A indústria do mesmo

BERNARDO CARVALHO
COLUNISTA DA FOLHA

"The Corrections" (As Correções), novo romance do americano Jonathan Franzen, 42, é um sucesso. Foi assunto de destaque de várias publicações de prestígio, incluindo a revista "Time" e nada menos que três artigos no "The New York Times".
O livro logo despontou nas listas de best-sellers, onde se manteve heroicamente, mesmo depois dos atentados do World Trade Center, como representante da ficção literária de qualidade, entre títulos sobre armas biológicas, terrorismo e o Islã.
"The Corrections" foi anunciado pelos editores como um feito literário de proporções extraordinárias (e as 568 páginas estão aí para provar àqueles que desconfiam dos argumentos subjetivos), de modo que antes mesmo de ser publicado já tinha sido vendido para Hollywood, assim como os direitos de tradução para diversos países (no Brasil, deverá sair pela Companhia das Letras), revertendo ao autor, que havia passado dificuldades para escrevê-lo, mais de um milhão de dólares na conta.
O livro foi lançado com tanta fanfarra que entrou até para o panteão das indicações da apresentadora mais popular da TV americana, Oprah Winfrey. Algo que os editores teriam sem dúvida preferido evitar.
Os dois romances anteriores de Franzen, embora tenham lhe garantido um lugar entre os escritores da nova geração mais elogiados pela crítica, não o tornaram conhecido do grande público. Incomodado, o autor publicou, em 1996, um manifesto-desabafo em que se propunha a escrever um romance que tornasse a alta cultura literária (William Gaddis, Thomas Pynchon, Don DeLillo etc.) acessível à massa de leitores atraídos pelo entretenimento. É esse, sem dúvida, um dos sentidos mais perturbadores do título do livro.
O mercado só tinha a aplaudir a iniciativa. Tanto que as penúrias que o autor diz ter passado, dedicando-se única e exclusivamente à realização do seu projeto literário, terminaram servindo para mistificá-lo.
Num perfil publicado no "The New York Times", por exemplo, Franzen diz ter escrito "The Corrections" trancado num pequeno apartamento à prova de som, com as cortinas fechadas, os ouvidos tapados e os olhos vendados: "Você tem que libertar a cabeça de todos os clichês." Era o que faltava.
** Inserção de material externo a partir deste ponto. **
/-- Conflicts of one code as (TERMINAL, RESOURCE), lowest terminal and resource first within what each rule lists (02
Table 2.4). -/
def conflictsOf (c : FeConfig) (held : Bool) (code : Nat) : List (Nat × Nat) :=
  let terminals := List.range 512
  let enabled := (List.range 128).filter (fun i => (c.source i).bit 31)
  match code with
  | 1 => terminals.filterMap (fun t => match driversOf (c.word t) with
      | d :: _ :: _ => some (t, d)
      | _ => none)
  | 2 => enabled.filterMap (fun i => match c.joined i with
      | t :: _ :: _ => some (t, i % 4)
      | _ => none)
  | 3 => terminals.filterMap (fun t =>
      let w := c.word t
      if w.field 15 0 ≠ 0 ∧ ¬ w.bit 28 then
        ((List.range 4).find? (fun k => w.bit (18 + k) && (c.source (4 * (t / 16) + k)).bit 31)).map (fun k => (t, k))
      else none)
  | 4 => (List.range 2).filterMap (fun n => match terminals.filter (fun t => (c.word t).bit (24 + n)) with
      | t :: _ :: _ => some (t, n)
      | _ => none)
  | 5 => if held then terminals.flatMap (fun t =>
      ((List.range 2).filter (fun n => (c.word t).bit (24 + n))).map (fun n => (t, n))) else []
  | 6 =>
    let sum := ((List.range 128).map (fun i => if c.delivers i then (c.source i).field 19 0 else 0)).foldl (· + ·) 0
    if 32000000 < sum then [(0x1FF, 0)] else []
  | 7 => enabled.filterMap (fun i =>
      let x := (c.source i).field 19 0
      if x < 1000 ∨ 1000000 < x then some ((c.joined i).headD 0x1FF, i % 4) else none)
  | 8 => (List.range 32).filterMap (fun b =>
      let mv := (vgetD c.bias b 0).field 11 0
      if mv ≠ 0 ∧ (mv < 100 ∨ 1700 < mv) then some (0x1FF, 0) else none)
  | _ => []

/-- The instance with the lowest TERMINAL and then the lowest RESOURCE (02 R47). -/
def lowestConflict (xs : List (Nat × Nat)) : Option (Nat × Nat) :=
  xs.foldl (fun acc x => match acc with
    | none => some x
    | some y => if x.1 < y.1 ∨ (x.1 = y.1 ∧ x.2 < y.2) then some x else some y) none

/-- The detail word of the conflict that a configuration has, if any (02 R46, R47, Table 2.5). -/
def conflictWord (c : FeConfig) (held : Bool) : Option Word :=
  (List.range 9).findSome? (fun code =>
    (lowestConflict (conflictsOf c held code)).map (fun x => wd (code * 16777216 + x.2 * 65536 + x.1)))

/-! ## Channels on a port, and fed by a driver -/

/-- Local channels with an input on terminal word `w`. -/
def inputBits (w : Word) : Nat := w.field 15 8 ||| w.field 7 0

/-- Channels with an input on port `p`. -/
def FeConfig.onPort (c : FeConfig) (p : Nat) : BitVec 256 :=
  basinMask (p / 4) ((List.range 4).foldl (fun a k => a ||| inputBits (c.word (4 * p + k))) 0)

/-- Sources enabled and joined to a terminal of port `p`. -/
def FeConfig.portSources (c : FeConfig) (p : Nat) : List Nat :=
  ((List.range 4).map (fun k => 4 * (p / 4) + k)).filter (fun i => c.delivers i && (c.joined i).any (fun t => t / 4 == p))

/-- Channels fed by source `i` (02, "Connection words"). -/
def FeConfig.fedBy (c : FeConfig) (i : Nat) : BitVec 256 :=
  (c.joined i).foldl (fun m t => m ||| c.onPort (t / 4)) 0

/-- A terminal of port `p` is joined to the driver of connection bit `bit`. -/
def FeConfig.portHas (c : FeConfig) (p bit : Nat) : Bool := (List.range 4).any (fun k => (c.word (4 * p + k)).bit bit)

/-- Channels of basin `b` fed by its BIAS (bit 22) or GUARD (bit 23). -/
def FeConfig.fedByDriver (c : FeConfig) (b bit : Nat) : BitVec 256 :=
  (List.range 4).foldl (fun m j => if c.portHas (4 * b + j) bit then m ||| c.onPort (4 * b + j) else m) 0

/-- The configuration that the switches hold: nothing on an isolated port (02 R67, R72). -/
def FeConfig.live (c : FeConfig) (isolated : BitVec 128) : FeConfig :=
  { c with conn := Vector.ofFn (fun t : Fin 512 => if hasBit isolated (t.val / 4) then 0 else vget c.conn t) }

/-- What a source delivers, and where: nothing unless it is enabled and joined. -/
def FeConfig.output (c : FeConfig) (i : Nat) : Option (List Nat × Bool × Nat) :=
  if c.delivers i then some (c.joined i, (c.source i).bit 30, (c.source i).field 19 0) else none

/-- The connections of the inputs of local channel `k` of basin `b`: terminals on its positive and on its negative, by the
connection words `word`. -/
def inputsBy (word : Nat → Word) (b k : Nat) : Nat × Nat :=
  (maskOf 16 (fun j => (word (16 * b + j)).bit (8 + k)), maskOf 16 (fun j => (word (16 * b + j)).bit k))

/-- The connections of the inputs of local channel `k` of basin `b` in a configuration. -/
def FeConfig.inputs (c : FeConfig) (b k : Nat) : Nat × Nat := inputsBy c.word b k

/-! ## What inputs and guards see (02 R44, R64) -/

/-- The connection word that the crosspoint of terminal `t` holds: on an isolated port the one of before, since changes
reach its switches with the reclose (02 R72, R73). Isolation opens the series switch of a terminal, so an input joined to
it counts as joined (DEDUCED, assumption 134). -/
def switchWord (s : State) (t : Nat) : Word :=
  if hasBit s.fe.isolated (t / 4) then vgetD s.fe.heldConn t 0 else vgetD s.fe.conn t 0

/-- Neither input of channel `c` is joined to a terminal: it reads zero (02 R44). -/
def unjoined (s : State) (c : Nat) : Bool := inputsBy (switchWord s) (c / 8) (c % 8) == (0, 0)

/-- What the GUARD driver of basin `b` follows under the bias and guard word `w` (02 R64, Table 2.13). -/
def guardNode (word : Nat → Word) (w : Word) (b : Nat) : GuardNode :=
  let k := w.field 18 16
  let x := inputsBy word b k
  if !w.bit 20 then .off
  else if (if w.bit 19 then x.2 else x.1) = 0 then .bias
  else .input (fin 8 k) (w.bit 19)

/-- The guards follow the configuration in force (02 R64). -/
def followGuards (s : State) : State :=
  { s with fe := { s.fe with guard := Vector.ofFn (fun b : Fin 32 => guardNode (switchWord s) (vget s.fe.bias b) b.val) } }

/-- The last tick that a settling of 5 µs from boundary `f` reaches (02 Table 2.6). -/
def settleEnd (f : Nat) : Nat := f + 61

/-! ## The change at a frame boundary (02 R49 to R54) -/

/-- Record a staged change in the configuration, in force at boundary `f` (02 R51, R72). -/
def recordFrontEnd (x : Change) (f : Nat) (s : State) : State :=
  let c := (feConfig s).with x
  let basin := match x with
    | .connections b _ | .excitation b _ | .biasGuard b _ => some b
    | _ => none
  let tick := match basin with
    | some b => vset s.fe.configTick b f
    | none => s.fe.configTick
  { s with fe := { s.fe with conn := c.conn, src := c.src, bias := c.bias, configTick := tick } }

/-- A change of these sources, their terminals or their BIAS takes effect in the frame that begins at `b` (08 R311). -/
def disturb (is : List Nat) (b : Nat) (s : State) : State :=
  { s with pair := { s.pair with disturbed := is.foldl (fun v i => vsetD v i (some b)) s.pair.disturbed } }

/-- Sources whose word, joined terminals or basin's BIAS differ between two configurations (08 R311). -/
def FeConfig.changedSources (old new : FeConfig) : List Nat :=
  (List.range 128).filter (fun i => old.source i != new.source i || old.joined i != new.joined i
    || (new.joined i).any (fun t => old.word t != new.word t) || vgetD old.bias (i / 4) 0 != vgetD new.bias (i / 4) 0)

/-- What the changes of one boundary, taken together, do to channels: SETTLE where inputs change, XSTEP where the current
of a feeding source or BIAS_MV changes, and the abort of an overlap whose channel changes (02 R53, R54; 03 R97). `old`
and `new` are what the switches held and hold. -/
def settleFrontEnd (old new : FeConfig) (f : Nat) (s : State) : State :=
  let changed := fun (b : Nat) => maskOf 8 (fun k => decide (old.inputs b k ≠ new.inputs b k))
  let s1 := (List.range 32).foldl (fun t b =>
    let m := changed b
    let t1 := mark .settle (basinMask b m) f f t
    match vgetD t.cv.overlaps b none with
    | some o => if m.testBit o.chan.val then abortOverlap b 1 t1 else t1
    | none => t1) s
  let steps := (List.range 128).foldl (fun m i =>
    if old.output i = new.output i then m else m ||| old.fedBy i ||| new.fedBy i) 0
  let biases := (List.range 32).foldl (fun m b =>
    if (vgetD old.bias b 0).field 11 0 = (vgetD new.bias b 0).field 11 0 then m
    else m ||| old.fedByDriver b 22 ||| new.fedByDriver b 22) 0
  disturb (old.changedSources new) f (mark .xstep (steps ||| biases) f (settleEnd f) s1)

/-! ## Compliance and driver limits (02 R56, R63) -/

/-- Compliance of source `i` at a boundary (02 R56). -/
def complianceFrame (obs : FrontEndObs) (i : Fin 128) (s : State) : State :=
  match obs.outOfCompliance.find? (fun x => x.1 == i) with
  | some (_, na) =>
    if hasBit s.fe.compliance i.val then s
    else countLedger 28 1 (crit 0x0204 i.val [wd i.val, na] { s with fe := { s.fe with compliance := setBit s.fe.compliance i.val } })
  | none =>
    if hasBit s.fe.compliance i.val then
      info 0x0205 i.val [wd i.val] { s with fe := { s.fe with compliance := clearBit s.fe.compliance i.val } }
    else s

/-- BIAS and GUARD limits of basin `b` at a boundary (02 R63). -/
def driverFrame (obs : FrontEndObs) (b : Fin 32) (s : State) : State :=
  let inBias := obs.biasLimit.contains b
  let inGuard := obs.guardLimit.contains b
  let s1 := if inBias && !hasBit s.fe.biasFault b.val then crit 0x0206 b.val [wd b.val] s else s
  let s2 := if inGuard && !hasBit s.fe.guardFault b.val then crit 0x0207 b.val [wd b.val] s1 else s1
  let put := fun (m : BitVec 32) (on : Bool) => if on then setBit m b.val else clearBit m b.val
  { s2 with fe := { s2.fe with biasFault := put s2.fe.biasFault inBias, guardFault := put s2.fe.guardFault inGuard } }

/-! ## Diagnostics (02 R77 to R84) -/

/-- Frames that a request occupies the measurement unit: 1 to 3 of Table 2.9, 5 and 6 as self-tests (17
Table 17.1, R683). -/
def diagFrames (kind : Nat) : Nat := if kind = 2 then 1 else if kind = 3 then 6 else if kind = 5 then 4 else 2

/-- The port that a request disturbs (kinds 1 and 3). -/
def DiagReq.port (r : DiagReq) : Option Nat := if r.kind = 1 ∨ r.kind = 3 then some (r.p / 4) else none

/-- The result word of a diagnostic (02 Table 2.10). -/
def diagWord (kind status : Nat) (value : BitVec 24) : Word := wd (kind * 268435456 + status * 16777216 + value.toNat)

/-- The magnitude of VALUE (02 R83). -/
def diagMagnitude (kind : Nat) (value : BitVec 24) : Nat := if kind = 3 then value.toInt.natAbs else value.toNat

/-- A run has its result: the reply of a first run, DIAG_LIMIT of a repeating one (02 R768, R83). -/
def diagResult (r : DiagReq) (status : Nat) (value : BitVec 24) (s : State) : State :=
  let w := diagWord r.kind status value
  let s1 := if r.first then settle (.diagnostic r.request) .ok [w] (now s) s else s
  match r.slot with
  | some k =>
    if status ≠ 0 ∨ (r.limit ≠ 0 ∧ r.limit < diagMagnitude r.kind value) then crit 0x0208 k.val [wd k.val, w] s1 else s1
  | none => s1

/-- Note the boundary at which a repeating request runs again, `every` frames after this run's start. -/
def scheduleRepeat (r : DiagReq) (t : Nat) (s : State) : State :=
  match r.slot with
  | none => s
  | some k => match vget s.fe.diagSlots k with
    | some d => if d.req.request = r.request then
        { s with fe := { s.fe with diagSlots := vset s.fe.diagSlots k (some { d with due := t + frameLen * r.every }) } } else s
    | none => s

/-- Marks of a run that begins at `t` (02 Table 2.9). -/
def diagMarks (r : DiagReq) (t : Nat) (s : State) : State :=
  match r.port with
  | none => s
  | some p =>
    let c := (feConfig s).live s.fe.isolated
    let e := t + frameLen * diagFrames r.kind - 1
    let own := c.onPort p
    if r.kind = 1 then mark .xstep own t e s
    else
      let fed := (List.range 4).foldl (fun m k =>
        if (c.joined (4 * (p / 4) + k)).any (fun x => x / 4 == p) && c.delivers (4 * (p / 4) + k) then m ||| c.fedBy (4 * (p / 4) + k) else m) 0
      mark .settleSpan own t e (mark .xstep (own ||| fed) t e s)

/-- A request of kind 1 or 3 may run: in SOLO, or with configuration mirroring working in a pair (02 R81). -/
def DiagReq.pathOk (r : DiagReq) (s : State) : Bool :=
  r.port.isNone || s.pair.pstate == .solo
    || (mirrorWorks s && s.pair.pstate != .joining && s.pair.pstate != .hold)

/-- The STATUS with which a request that takes no time ends: its port is isolated, or TB2 or TB3 is held (02 R767). -/
def DiagReq.barred (r : DiagReq) (s : State) : Option Nat :=
  match r.port with
  | none => none
  | some p => if hasBit s.fe.isolated p then some 2 else if s.fe.busHeld then some 3 else none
O marketing ainda não tinha explorado o mito do "escritor sério".
É injusto, porém, julgar um livro pelo que não é o livro. "The Corrections" não é um livro ruim, sobretudo nos trechos cômicos. Mas muito do que ali está escrito (cerca de 200 páginas poderiam ter sido cortadas, se não fosse pela presunção materialista de que um grande livro precisa ser fisicamente grande) tinha como motivo principal adaptar-se ao mercado.
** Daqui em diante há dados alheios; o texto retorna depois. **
/-- Begin a background calibration of index `i` at gain code `g` at boundary `f` (05 Table 5.2). -/
def beginVisit (b i g f : Nat) (s : State) : State :=
  let v : Visit := { index := fin 9 i, gain := fin 8 g, began := f }
  setMod b i .calibrating { s with cal := { s.cal with
    visits := vsetD s.cal.visits b (some v), lastGain := vsetD s.cal.lastGain (9 * b + i) (fin 8 g) } }

/-- The spare holds an accepted calibration at a gain code, made since the channel's gain code last changed (05 R184). -/
def spareReady (s : State) (b i k : Nat) : Bool :=
  match vgetD (vgetD s.cal.calTick (9 * b + i) (vall 8 none)) (gainCode s b k) none with
  | some t => decide (vgetD (calBasin s b).gainTick k 0 ≤ t)
  | none => false

/-- A cycle may begin now: BG_EN, a cycle boundary, no cycle, test or foreground calibration in the way (05 R187, R190,
17 R676). -/
def cycleDue (s : State) (b : Nat) : Bool :=
  let c := calBasin s b
  c.policy.bit 31 && s.tb.started && (match c.base with
    | some t => decide (t < s.tb.frameTick + 1) && (s.tb.frameTick - t) % (frameLen * c.policy.field 15 0) == 0
    | none => false)
  && (vgetD s.cv.overlaps b none).isNone && (vgetD s.cal.visits b none).isNone && c.foreground.isNone
  && !s.ts.modTests.any (fun t => t.m.val / 9 == b)

/-- CALIBRATION_CYCLE_START (05 R184, R185): a visit, or a recalibration of the spare. -/
def execCalibrationCycleStart (b : Fin 32) (s : State) : Out :=
  .next (if cycleDue s b.val then
    setStimuli s.tb.frameTick <|
    let f := s.tb.frameTick
    let s0 := { s with ts := { s.ts with
      runs := s.ts.runs.map (fun r => if r.test = 3 ∧ r.started then { r with cycles := r.cycles ++ [b.val] } else r) } }
    match spareOf s0 b.val with
    | none => s0
    | some i =>
      let first := (calBasin s0 b.val).first
      let s1 := modCal b.val (fun c => { c with first := false }) s0
      match nextChannel s0 b.val with
      | some k =>
        if !first && spareReady s0 b.val i k then
          beginOverlap b.val k i f (modCal b.val (fun c => { c with lastVisited := some (fin 8 k) }) s1)
        else beginVisit b.val i (gainCode s0 b.val k) f s1
      | none => beginVisit b.val i (nextGain s0 b.val i) f s1
  else s)
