/-- The words of RING_READ_HOP (07 Table 7.15). -/
def ringHopWords (d : Side) (s : State) : List Word :=
  let x := sideOf s d
  let a := fun (i : Nat) => (vgetD x.asym i 0).toNat
  [wd (b01 x.up * 2147483648 + b01 x.qualified * 1073741824 + (recSender x.record).toNat * 33554432
      + timingLane s (sideGroup d) * 4194304),
    satInt (x.rttAvg / 2).floor, satInt x.thetaAvg.floor, halves x.ttLost.toNat x.outliers.toNat, halves (a 1) (a 0),
    halves (a 3) (a 2), halves 0 (a 4)]

/-- RING_READ_HOP. -/
def rulesRingReadHop : Rules :=
  { op := .ringReadHop, minLen := 1, maxLen := 1, issuers := anyFn, configures := false,
    form := fun p _ => firstBad [(0, rsv (p.w 0) 0xFFFFFFFE)],
    run := fun p s => .done s (ringHopWords (sideBit (p.w 0)) s) (now s) }

/-- RING_READ_HOP. -/
def execRingReadHop (p : Packet) (s : State) : Out := .next (takeCommand rulesRingReadHop p s)

/-- RING_ASYM_MEASURE: a new measurement replaces one that runs on the side (07 R266, R293). -/
def rulesRingAsymMeasure : Rules :=
  { op := .ringAsymMeasure, minLen := 2, maxLen := 2, issuers := pf0, configures := false,
    form := fun p _ => firstBad [(0, rsv (p.w 0) 0x7F0000FE && decide (16 ≤ (p.w 0).field 23 8))],
    run := fun p s =>
      .done (setAsym (sideBit (p.w 0)) (some
        { apply := (p.w 0).bit 31, n := (p.w 0).field 23 8, pathPs := (p.w 1).toInt, count := 0, sum := 0, sumSq := 0,
          own := [], neighbour := [] }) s) [] (now s) }

/-- RING_ASYM_MEASURE. -/
def execRingAsymMeasure (p : Packet) (s : State) : Out := .next (takeCommand rulesRingAsymMeasure p s)

end Sys2Proof.Machine
end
"The Corrections" conta a história de uma família do Meio-Oeste. O pai sofre do mal de Parkinson. A mãe, tendo de cuidar sozinha do marido, sonha em reunir a família para um último Natal. Os dois formam o tradicional casal dos subúrbios americanos, confrontado na velhice com uma sociedade movida pela especulação financeira e as drogas da felicidade.
O filho mais velho é um banqueiro deprimido que vive com a mulher e os filhos pequenos em Filadélfia. O do meio é um professor desempregado e roteirista frustrado, em Nova York, que termina envolvido com um político corrupto na Lituânia. E a caçula é "chef" de um restaurante da moda, em Filadélfia, demitida depois de ter um caso com a mulher do patrão.
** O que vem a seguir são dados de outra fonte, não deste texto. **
/-- Keep an ended job's result words among its function's last 16 (11 R446). -/
def keepResult (j : Job) (ws : List Word) (s : State) : State :=
  let all : List JobResult := { id := j.id, fn := j.fn, words := ws } :: s.cmp.ended
  let own := all.filter (fun r => r.fn == j.fn)
  { s with cmp := { s.cmp with jobs := s.cmp.jobs.filter (fun x => x.id != j.id),
                               ended := all.filter (fun r => r.fn != j.fn || (own.take 16).contains r) } }

/-- A job ends: its result is kept, counted and reported (11 R440, Tables 11.10 to 11.12). -/
def endJob (j : Job) (result resp out : Nat) (s : State) : State :=
  let ws := jobWords j 2 result resp out (now s)
  let s1 := keepResult j ws s
  let s2 := if result = 0 then { s1 with cmp := { s1.cmp with jobsDone := satInc s1.cmp.jobsDone } }
    else if result ≤ 6 then { s1 with cmp := { s1.cmp with jobsFailed := satInc s1.cmp.jobsFailed } } else s1
  let s3 := raiseEvent .informational 0x0B01 j.fn j.id.toNat (ws.take 2) s2
  match fnOfCode j.fn with
  | some f => setCause f 7 s3
  | none => s3

/-- A reset abandons the jobs that `which` selects, with RESULT 7 and no report (11 R441). -/
def abandonJobs (which : Job → Bool) (s : State) : State :=
  (s.cmp.jobs.filter which).foldl (fun t j => keepResult j (jobWords j 2 7 0 0 (now s)) t) s

/-- Writes in order, up to the first error response. -/
def jobWrites (j : Job) (ws : List (Nat × List Word)) (s : State) : State × Nat :=
  ws.foldl (fun (acc : State × Nat) x => if acc.2 ≠ 0 then acc else jobWrite j x.1 x.2 acc.1) (s, 0)

/-- The header words of a compressed job (11 Table 11.4). -/
def jobHeader (j : Job) : List Word :=
  let payload := j.used - 6 - 2 * j.nch
  [wd (0x0B010000 + b01 j.ctxCrc.isSome * 32768 + j.nch), wd j.nsamp, j.listCrc, j.ctxCrc.getD 0, wd payload,
   wd (min j.effortMin 3 * 4 + (j.w 0).field 25 24)]

/-- The context record's writes at the end of a job: all but its word 0, then word 0 (11 R435). -/
def contextWrites (j : Job) : List (Nat × List Word) :=
  if (j.w 0).bit 29 then [((j.w 8).toNat + 4, (contextWords j).drop 1)] else []

/-- Word 0 of the context record (11 R435). -/
def contextHead (j : Job) : List (Nat × List Word) :=
  if (j.w 0).bit 29 then [((j.w 8).toNat, (contextWords j).take 1)] else []

/-- A compression job commits (11 R435). -/
def commitDeflate (j : Job) (s : State) : State :=
  let a := (j.w 5).toNat
  let total := j.used + 2
  let head := jobHeader j
  let (t, code) := jobWrites j
    ([(a + 4, head.drop 1 ++ columnTable j.columns), (a + 4 * j.used, [~~~ j.crc, wd total])] ++ contextWrites j ++ contextHead j
      ++ [(a, head.take 1)]) s
  if code ≠ 0 then endJob j 3 code 0 t else endJob j 0 0 (4 * total) t

/-- A decompression job's trailer is checked, and it commits (11 R435, R438). -/
def commitInflate (j : Job) (s : State) : State :=
  if j.used ≠ j.payload then endJob j 5 0 0 s
  else
    let (s1, code, ws) := jobRead j ((j.w 1).toNat + 4 * (6 + 2 * j.nch + j.payload)) 2 s
    if code ≠ 0 then endJob j 2 code 0 s1
    else if wordAt ws 1 ≠ wd (8 + 2 * j.nch + j.payload) then endJob j 5 0 0 s1
    else if wordAt ws 0 ≠ ~~~ j.crc then endJob j 6 0 0 s1
    else
      let (t, wcode) := jobWrites j (contextWrites j ++ contextHead j) s1
      if wcode ≠ 0 then endJob j 3 wcode 0 t else endJob j 0 0 (4 * j.nch * j.nsamp) t

/-- JOB_END (11 R435, R440): the running job of a function ends, once it has failed or given its last tier. -/
def execJobEnd (fn : Fin 9) (s : State) : Out :=
  .next (match runningJob (BitVec.ofNat 4 fn.val) s with
    | none => s
    | some j => match j.result with
      | some (r, resp) => endJob j r resp 0 s
      | none => if j.done < j.nsamp then s else if j.inflates then commitInflate j s else commitDeflate j s)

/-- Compression effort is shed at level 1 (16 Table 16.8): CMP_EFFORT_SHED and CMP_EFFORT_RESTORED (11 R433). -/
def followEffortShed (s : State) : State :=
  let shed := decide (1 ≤ s.hl.level)
  if shed = s.cmp.capped then s
  else info (if shed then 0x0B03 else 0x0B04) 0 (split64 (now s)) { s with cmp := { s.cmp with capped := shed } }

/-! ## Commands (11 R443, R445, R446) -/

/-- Neighbour-map entry `i`. -/
def mapEntry (s : State) (i : Nat) : Vector Word 4 := vgetD s.cmp.map i (vall 4 0)

/-- The form of map entry `k` of a CMP_SET_MAP block: reserved fields, neighbours, and one VALID entry per channel
(11 R446, Table 11.8). -/
def mapEntryForm (p : Packet) (s : State) (k : Nat) : List (Nat × Bool) :=
  let i := (p.w 0).field 8 0
  let n := (p.w 0).field 21 16
  let e := blockOf 4 (1 + 4 * k) p
  let g := (vget e 0).field 12 0
  let nn := (vget e 0).field 14 13
  let dup := (vget e 0).bit 31 &&
    ((List.range 512).any (fun x => (x < i || i + n ≤ x) && (vget (mapEntry s x) 0).bit 31 && (vget (mapEntry s x) 0).field 12 0 == g)
     || (List.range k).any (fun x => (p.w (1 + 4 * x)).bit 31 && (p.w (1 + 4 * x)).field 12 0 == g))
  (1 + 4 * k, rsv (vget e 0) 0x7FFF8000 && !dup) ::
    (List.range 3).map (fun j =>
      let w := vgetD e (j + 1) 0
      (2 + 4 * k + j, if j < nn then rsv w 0x00FFE000 && w.field 12 0 != g else w == 0))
É fácil reconhecer algo de Pynchon e DeLillo no caos de uma rede de políticos e bandidos na Lituânia ou na atmosfera conspiratória que envolve uma empresa prestes a lançar uma nova terapia neurológica no mercado. Ou algo de Rick Moody no retrato comovente e cômico da família "disfuncional". E é difícil não pensar em Philip Roth quando o filho do meio é demitido da universidade em que leciona, acusado de molestar uma de suas alunas.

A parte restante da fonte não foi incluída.